Question

Aluminium (molecular weight\[ = 27\] ) crystallises in a cubic unit cell with the edge length \[\;a = 100pm\] with density $d = 180g/c{m^3}$, then type of unit cell is:
A) scc
B) bcc
C) fcc
D) hcp

Answer 1

Hint: As per question first we determine the number of unit cell in the crystal and then we will find the type of unit cell. There is a formula to calculate the number of unit cell are as -
\[\rho = \dfrac{{Z \times M}}{{{N_A} \times {a^3}}}\;\]

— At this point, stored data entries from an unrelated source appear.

-- ==== Sys2Proof/Machine/State.lean ====
section
/-! DEFINITION. The state of HUFCORE (spec/10_state.md R20 to R40), of its host and of its platform, as plain data; the
reasons a step can stop; the state after reset (R39). -/

namespace Sys2Proof.Machine

/-- HUFCORE never stops with a fault: every error is a result reported in STATUS (60_exceptions.md R240, R250), no host
access faults (R250) and no behaviour is stuck (93_implementation_defined.md). So no constructor, raised by nobody
(log entry 19). -/
inductive Fault where
  deriving DecidableEq, Repr

/-- Why the model gives a step no meaning. -/
inductive Refusal where
  /-- Raised by exec's arm of a command that has no meaning yet. Safe: nothing is claimed of it. -/
  | notModelled (mnemonic : String)
  /-- Raised by a host access outside the contract of 20_memory.md R62 ("The model refuses it"). Safe. -/
  | accessOutsideContract
  /-- Raised by a host `bne` to a label its script does not define, which R99 gives no meaning. Safe (log entry 16). -/
  | labelUndefined
  deriving DecidableEq, Repr

/-- IN or OUT: the bytes that hold a value, by offset, strictly rising. A byte not listed holds no defined value
(R29, R30, R39: "any value"). -/
abbrev Memory := List Host.Cell

/-- The engine's internal tables and registers (10_state.md R31 to R36; CMDWORD stands in `State.cmdWord`). The host
cannot reach them. They keep what the last successful command wrote (log entry 8). -/
structure Engine where
  /-- FREQ, R31. -/
  freq : FreqTable
  /-- NODES and ROOT, R32, as the tree itself (log entry 10). -/
  root : Option Node
  /-- WORK, R33. -/
  work : List Node
  /-- CODE, R34. -/
  code : CodeTable
  /-- ALPHA, R35. -/
  alpha : List Byte
  /-- The content bit sequence, R36. -/
  content : List Bit
  /-- The bit cursor into the content, R36. -/
  cursor : Nat
  /-- The payload walk position, R36. -/
  walk : Option Node
  /-- The output byte count, R36. -/
  outCount : Nat
  deriving DecidableEq, Repr

/-- The host agent (10_state.md R20) running a host script (30_encoding.md R99). It is outside HUFCORE. -/
structure HostAgent where
  /-- The script. -/
  program : List HostStmt
  /-- The statement to run next; at or beyond the end, the host has stopped. -/
  pos : Nat
  /-- How many bytes the running `readBytes` has read. -/
  idx : Nat
  /-- The host variables that hold a value, by number, strictly rising. -/
  vars : List (Nat × Word)
  deriving DecidableEq, Repr

/-- The whole machine: HUFCORE, its build, the host, the platform's RESET events and the model's own counters. -/
structure State where
  /-- The build's parameters (00_scope.md R7). No step changes them. -/
  build : Build
  /-- STATUS.BUSY, R23. -/
  busy : Bool
  /-- STATUS.DONE, R23. -/
  done : Bool
  /-- STATUS.ERRCODE, R23. STATUS.ERR is 1 exactly when this is not 0 (R23, R40). -/
  errcode : BitVec 4
  /-- IN_LEN, R24. -/
  inLen : Word
  /-- OUT_LEN, R25. -/
  outLen : Word
  /-- CMDWORD, R36: meaningful while BUSY = 1. -/
  cmdWord : Word
  /-- IN, R29: the bytes written since reset. -/
  inMem : Memory
  /-- OUT, R30: the bytes that hold a defined value. -/
  outMem : Memory
  /-- The internal tables, R31 to R36. -/
  engine : Engine
  /-- The model's own: how many steps pass before the running command completes (log entry 2). -/
  delay : Nat
  /-- The model's own: how many free values have been drawn (log entry 6). -/
  draws : Nat
  /-- The host. -/
  host : HostAgent
  /-- The RESET events to come: the steps before the first, then between each and the next (log entry 4). -/
  platform : List Nat
  deriving DecidableEq, Repr

/-- The internal tables after reset. DESIGN CHOICE (log entry 8): R39 says "unspecified: any value; never read before a
command writes them". -/
def Engine.reset : Engine :=
  { freq := Vector.replicate 256 0, root := none, work := [], code := CodeTable.empty, alpha := [],
    content := [], cursor := 0, walk := none, outCount := 0 }

/-- A host with no script: it has stopped. -/
def HostAgent.idle : HostAgent := { program := [], pos := 0, idx := 0, vars := [] }

/-- The machine right after reset (10_state.md R39): BUSY, DONE, ERR, ERRCODE, IN_LEN and OUT_LEN 0, no byte of IN or OUT
defined. The build is any legal one (log entry 1); CMDWORD and the tables are a DESIGN CHOICE (log entries 8, 9); no
script is loaded and no further RESET is planned (log entries 4, 18). -/
def State.reset : State :=
  { build := Config.build, busy := false, done := false, errcode := 0#4, inLen := 0#32, outLen := 0#32,
    cmdWord := 0#32, inMem := [], outMem := [], engine := Engine.reset, delay := 0, draws := 0,
    host := HostAgent.idle, platform := [] }

end Sys2Proof.Machine
end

Complete Step by step answer:The unit cells which are all identical are defined in such a way that they fill space without overlapping.
This unit cell is the smallest recurring unit of the crystal lattice and the building block of a crystal.
The 3D arrangement of atoms, molecules or ions inside a crystal is called a crystal lattice. It is made up of numerous unit cells. A s per formula - \[\rho = \dfrac{{Z \times M}}{{{N_A} \times {a^3}}}\;\]
 \[\therefore \] where, \[\rho \] = Density of the crystal, \[M\] = Molecular weight
\[Z\] = Number of unit cells in an atom.
\[{N_A}\] = Avogadro number, \[a\] = Edge length of unit cell
in question given that Molecular weight of Aluminium = \[27g/mole\]
Edge length of unit cell = \[100{\text{ }}pm\] = \[100{\text{ }} \times \;{10^{ - 10}}Cm\] = \[{10^{ - 8\;}}Cm\] \[\therefore \]\[(1{\text{ }}pm = {10^{ - 10}})\]
Density = \[180\;g/c{m^3}\]
Avogadro's number = \[6.022 \times {10^{23}}\]
Putting these value in formula \[\rho = \dfrac{{Z \times M}}{{{N_A} \times {a^3}}}\;\]
\[Z = \;\dfrac{{\rho \times {N_A} \times {a^3}}}{M}\] = \[\dfrac{{180\left( {6.022 \times {{10}^{23}}{\text{ }}} \right){{10}^{ - 8\;}}}}{{27}}\]
\[\Rightarrow {\text{ }}Z{\text{ }} = {\text{ }}4.01466\; \approx 4\]
The number of atoms per unit cell is \[Z = 4.\]
Therefore, the number of atoms per unit cell is \[4\] and the type of unit cell is FCC (Face centered cubic).

So the option (C) is correct.

Note: A face-centred cubic unit cell comprises of atoms placed at all the corners and at the centre of all the faces of the cube.In face-centered cubic (fcc) has a coordination number of \[12\] and contains \[4\] atoms per unit cell. The body-centered cubic (bcc) has a coordination number of \[\;8\] and contains \[2\] atoms per unit cell. The simple cubic has a coordination number of \[6\] and contains \[1\] atoms per unit cell.